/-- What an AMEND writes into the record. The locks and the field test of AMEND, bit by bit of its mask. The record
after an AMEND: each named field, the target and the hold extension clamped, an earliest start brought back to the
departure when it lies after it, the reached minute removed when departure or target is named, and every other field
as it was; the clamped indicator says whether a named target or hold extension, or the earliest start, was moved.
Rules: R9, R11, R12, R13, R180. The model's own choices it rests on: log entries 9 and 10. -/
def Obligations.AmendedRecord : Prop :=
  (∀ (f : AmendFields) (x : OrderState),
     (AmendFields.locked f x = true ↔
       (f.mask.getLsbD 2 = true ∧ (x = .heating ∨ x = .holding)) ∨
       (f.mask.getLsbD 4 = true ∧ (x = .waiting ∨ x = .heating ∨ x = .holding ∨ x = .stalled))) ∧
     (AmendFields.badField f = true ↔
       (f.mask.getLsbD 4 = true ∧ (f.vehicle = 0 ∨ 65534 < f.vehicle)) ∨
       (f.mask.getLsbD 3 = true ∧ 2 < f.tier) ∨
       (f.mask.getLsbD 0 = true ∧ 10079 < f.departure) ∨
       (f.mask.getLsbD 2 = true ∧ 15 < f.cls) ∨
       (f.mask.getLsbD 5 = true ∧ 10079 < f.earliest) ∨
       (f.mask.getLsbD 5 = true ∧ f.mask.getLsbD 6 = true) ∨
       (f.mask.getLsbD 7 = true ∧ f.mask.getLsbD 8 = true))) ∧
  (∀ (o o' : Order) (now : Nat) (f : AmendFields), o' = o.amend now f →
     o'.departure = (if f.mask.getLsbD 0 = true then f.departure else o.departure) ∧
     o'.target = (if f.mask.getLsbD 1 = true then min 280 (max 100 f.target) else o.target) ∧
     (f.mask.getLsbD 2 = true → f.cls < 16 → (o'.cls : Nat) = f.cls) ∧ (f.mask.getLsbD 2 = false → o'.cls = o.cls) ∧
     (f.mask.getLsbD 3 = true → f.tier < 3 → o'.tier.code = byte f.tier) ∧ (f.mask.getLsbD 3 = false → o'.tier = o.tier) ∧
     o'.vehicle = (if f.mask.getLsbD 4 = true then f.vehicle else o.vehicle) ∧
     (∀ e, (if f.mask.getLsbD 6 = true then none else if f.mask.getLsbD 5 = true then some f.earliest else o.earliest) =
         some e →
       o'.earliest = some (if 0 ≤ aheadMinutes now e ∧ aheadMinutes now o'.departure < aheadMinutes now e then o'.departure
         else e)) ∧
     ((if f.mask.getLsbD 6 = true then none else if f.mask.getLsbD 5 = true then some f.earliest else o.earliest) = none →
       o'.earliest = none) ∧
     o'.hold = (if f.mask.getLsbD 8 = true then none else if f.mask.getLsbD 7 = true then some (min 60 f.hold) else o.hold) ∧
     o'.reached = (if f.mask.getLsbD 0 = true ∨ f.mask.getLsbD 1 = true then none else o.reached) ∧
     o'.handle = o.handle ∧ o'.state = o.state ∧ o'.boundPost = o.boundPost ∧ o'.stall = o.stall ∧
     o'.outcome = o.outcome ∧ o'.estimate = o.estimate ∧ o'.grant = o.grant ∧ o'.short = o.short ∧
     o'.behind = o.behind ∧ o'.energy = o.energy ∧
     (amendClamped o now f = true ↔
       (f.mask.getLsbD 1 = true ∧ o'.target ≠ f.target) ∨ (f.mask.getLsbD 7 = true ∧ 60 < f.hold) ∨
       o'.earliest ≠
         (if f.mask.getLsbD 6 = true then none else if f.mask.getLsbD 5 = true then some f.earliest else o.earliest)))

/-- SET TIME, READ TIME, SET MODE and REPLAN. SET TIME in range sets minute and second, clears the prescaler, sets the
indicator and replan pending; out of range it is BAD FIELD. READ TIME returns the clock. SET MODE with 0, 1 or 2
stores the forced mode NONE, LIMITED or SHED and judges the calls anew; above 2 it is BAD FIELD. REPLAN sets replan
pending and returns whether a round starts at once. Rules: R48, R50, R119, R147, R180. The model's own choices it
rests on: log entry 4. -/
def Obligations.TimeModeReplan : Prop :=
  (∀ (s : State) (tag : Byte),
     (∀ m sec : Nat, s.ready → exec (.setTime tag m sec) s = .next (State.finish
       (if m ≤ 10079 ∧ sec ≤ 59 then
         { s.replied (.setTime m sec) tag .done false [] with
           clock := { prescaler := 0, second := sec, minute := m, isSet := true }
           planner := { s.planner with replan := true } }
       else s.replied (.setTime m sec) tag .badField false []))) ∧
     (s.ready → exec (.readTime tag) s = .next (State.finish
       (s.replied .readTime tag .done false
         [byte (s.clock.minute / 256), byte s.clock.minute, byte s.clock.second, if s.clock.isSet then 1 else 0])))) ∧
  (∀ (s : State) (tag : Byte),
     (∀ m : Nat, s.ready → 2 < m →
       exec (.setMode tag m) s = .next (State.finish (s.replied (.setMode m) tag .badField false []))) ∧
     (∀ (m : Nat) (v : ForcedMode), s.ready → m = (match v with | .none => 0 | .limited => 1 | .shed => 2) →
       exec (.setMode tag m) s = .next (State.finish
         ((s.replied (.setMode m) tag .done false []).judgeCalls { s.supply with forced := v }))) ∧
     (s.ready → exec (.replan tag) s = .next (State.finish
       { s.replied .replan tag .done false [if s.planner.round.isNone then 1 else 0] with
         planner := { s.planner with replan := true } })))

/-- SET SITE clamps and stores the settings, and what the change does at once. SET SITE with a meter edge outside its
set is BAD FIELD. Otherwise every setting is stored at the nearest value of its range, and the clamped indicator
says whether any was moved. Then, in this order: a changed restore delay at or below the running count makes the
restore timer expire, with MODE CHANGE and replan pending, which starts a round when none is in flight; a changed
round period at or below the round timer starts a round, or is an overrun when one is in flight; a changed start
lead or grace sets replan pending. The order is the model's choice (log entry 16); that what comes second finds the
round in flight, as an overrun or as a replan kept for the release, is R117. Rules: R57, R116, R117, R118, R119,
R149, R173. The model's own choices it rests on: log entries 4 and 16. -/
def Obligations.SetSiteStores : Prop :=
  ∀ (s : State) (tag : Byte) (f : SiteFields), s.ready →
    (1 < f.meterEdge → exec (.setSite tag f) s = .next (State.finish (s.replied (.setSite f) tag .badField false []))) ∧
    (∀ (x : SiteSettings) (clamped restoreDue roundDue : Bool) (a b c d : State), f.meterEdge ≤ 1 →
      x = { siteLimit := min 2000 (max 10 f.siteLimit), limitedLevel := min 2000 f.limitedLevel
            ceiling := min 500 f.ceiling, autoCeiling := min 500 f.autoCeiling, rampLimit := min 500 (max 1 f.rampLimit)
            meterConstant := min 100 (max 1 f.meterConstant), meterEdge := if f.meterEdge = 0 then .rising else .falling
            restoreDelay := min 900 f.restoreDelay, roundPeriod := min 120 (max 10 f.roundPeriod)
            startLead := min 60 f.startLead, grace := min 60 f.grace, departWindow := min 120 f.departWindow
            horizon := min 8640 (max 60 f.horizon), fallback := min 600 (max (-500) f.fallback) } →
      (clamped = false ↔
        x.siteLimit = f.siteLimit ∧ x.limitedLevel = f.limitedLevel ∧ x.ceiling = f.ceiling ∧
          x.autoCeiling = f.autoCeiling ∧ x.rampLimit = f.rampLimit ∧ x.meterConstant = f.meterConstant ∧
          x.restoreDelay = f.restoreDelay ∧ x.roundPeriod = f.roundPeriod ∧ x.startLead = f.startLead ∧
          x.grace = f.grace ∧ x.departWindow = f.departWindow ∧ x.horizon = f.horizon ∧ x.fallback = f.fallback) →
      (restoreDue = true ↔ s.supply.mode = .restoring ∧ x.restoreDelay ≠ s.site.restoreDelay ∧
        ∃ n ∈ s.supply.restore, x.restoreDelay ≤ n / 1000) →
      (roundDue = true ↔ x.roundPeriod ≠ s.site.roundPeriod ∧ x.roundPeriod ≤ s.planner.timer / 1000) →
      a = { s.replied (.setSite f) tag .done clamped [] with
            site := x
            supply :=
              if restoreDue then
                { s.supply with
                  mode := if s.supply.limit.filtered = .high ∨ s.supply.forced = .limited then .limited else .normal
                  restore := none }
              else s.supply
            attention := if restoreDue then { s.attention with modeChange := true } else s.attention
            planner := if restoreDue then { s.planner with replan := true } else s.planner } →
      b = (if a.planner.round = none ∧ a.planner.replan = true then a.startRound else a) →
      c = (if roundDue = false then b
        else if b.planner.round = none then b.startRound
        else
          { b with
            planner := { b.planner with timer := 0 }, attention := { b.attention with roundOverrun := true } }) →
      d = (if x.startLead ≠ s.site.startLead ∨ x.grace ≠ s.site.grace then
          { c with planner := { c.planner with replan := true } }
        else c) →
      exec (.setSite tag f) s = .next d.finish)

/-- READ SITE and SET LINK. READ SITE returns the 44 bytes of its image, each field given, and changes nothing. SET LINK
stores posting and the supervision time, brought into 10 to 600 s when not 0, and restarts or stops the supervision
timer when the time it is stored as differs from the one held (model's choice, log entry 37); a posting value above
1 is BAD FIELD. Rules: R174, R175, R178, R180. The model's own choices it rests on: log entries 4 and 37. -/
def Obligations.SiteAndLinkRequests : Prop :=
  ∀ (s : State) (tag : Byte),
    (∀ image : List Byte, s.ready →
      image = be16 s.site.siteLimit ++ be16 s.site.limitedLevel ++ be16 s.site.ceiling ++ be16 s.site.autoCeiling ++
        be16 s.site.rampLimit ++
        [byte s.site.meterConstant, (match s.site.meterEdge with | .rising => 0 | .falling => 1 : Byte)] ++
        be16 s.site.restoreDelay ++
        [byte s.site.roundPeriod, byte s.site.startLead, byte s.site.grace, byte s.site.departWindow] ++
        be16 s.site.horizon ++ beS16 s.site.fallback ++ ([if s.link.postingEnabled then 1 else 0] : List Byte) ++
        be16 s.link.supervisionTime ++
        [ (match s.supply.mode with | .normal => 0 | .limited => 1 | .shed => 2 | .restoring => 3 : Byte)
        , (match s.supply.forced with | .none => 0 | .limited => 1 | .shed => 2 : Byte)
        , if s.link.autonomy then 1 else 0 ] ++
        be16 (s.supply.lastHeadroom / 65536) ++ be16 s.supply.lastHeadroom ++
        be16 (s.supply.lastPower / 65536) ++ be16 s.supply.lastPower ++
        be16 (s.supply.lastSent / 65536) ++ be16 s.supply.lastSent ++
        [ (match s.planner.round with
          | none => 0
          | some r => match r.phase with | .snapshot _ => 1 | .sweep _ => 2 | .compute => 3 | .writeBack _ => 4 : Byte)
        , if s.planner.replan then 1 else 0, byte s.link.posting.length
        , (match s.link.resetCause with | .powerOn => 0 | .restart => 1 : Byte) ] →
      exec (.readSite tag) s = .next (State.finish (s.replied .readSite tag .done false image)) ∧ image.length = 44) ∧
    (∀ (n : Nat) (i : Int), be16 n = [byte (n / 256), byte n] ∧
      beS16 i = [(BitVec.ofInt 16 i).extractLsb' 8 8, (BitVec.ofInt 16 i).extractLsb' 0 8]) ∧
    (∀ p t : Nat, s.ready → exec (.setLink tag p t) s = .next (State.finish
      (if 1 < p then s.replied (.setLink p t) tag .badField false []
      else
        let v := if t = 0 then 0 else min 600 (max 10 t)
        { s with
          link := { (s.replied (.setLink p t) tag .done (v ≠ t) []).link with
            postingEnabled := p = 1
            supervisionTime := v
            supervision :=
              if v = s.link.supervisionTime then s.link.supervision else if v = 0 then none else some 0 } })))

**WHAT YOU WILL DO:**
Please copy the lines above from the line with "restore := none" up to and including the line with "b.planner with timer", exactly as written and with nothing else.

**ANSWER:**
                  restore := none }
              else s.supply
            attention := if restoreDue then { s.attention with modeChange := true } else s.attention
            planner := if restoreDue then { s.planner with replan := true } else s.planner } →
      b = (if a.planner.round = none ∧ a.planner.replan = true then a.startRound else a) →
      c = (if roundDue = false then b
        else if b.planner.round = none then b.startRound
        else
          { b with
            planner := { b.planner with timer := 0 }, attention := { b.attention with roundOverrun := true } }) →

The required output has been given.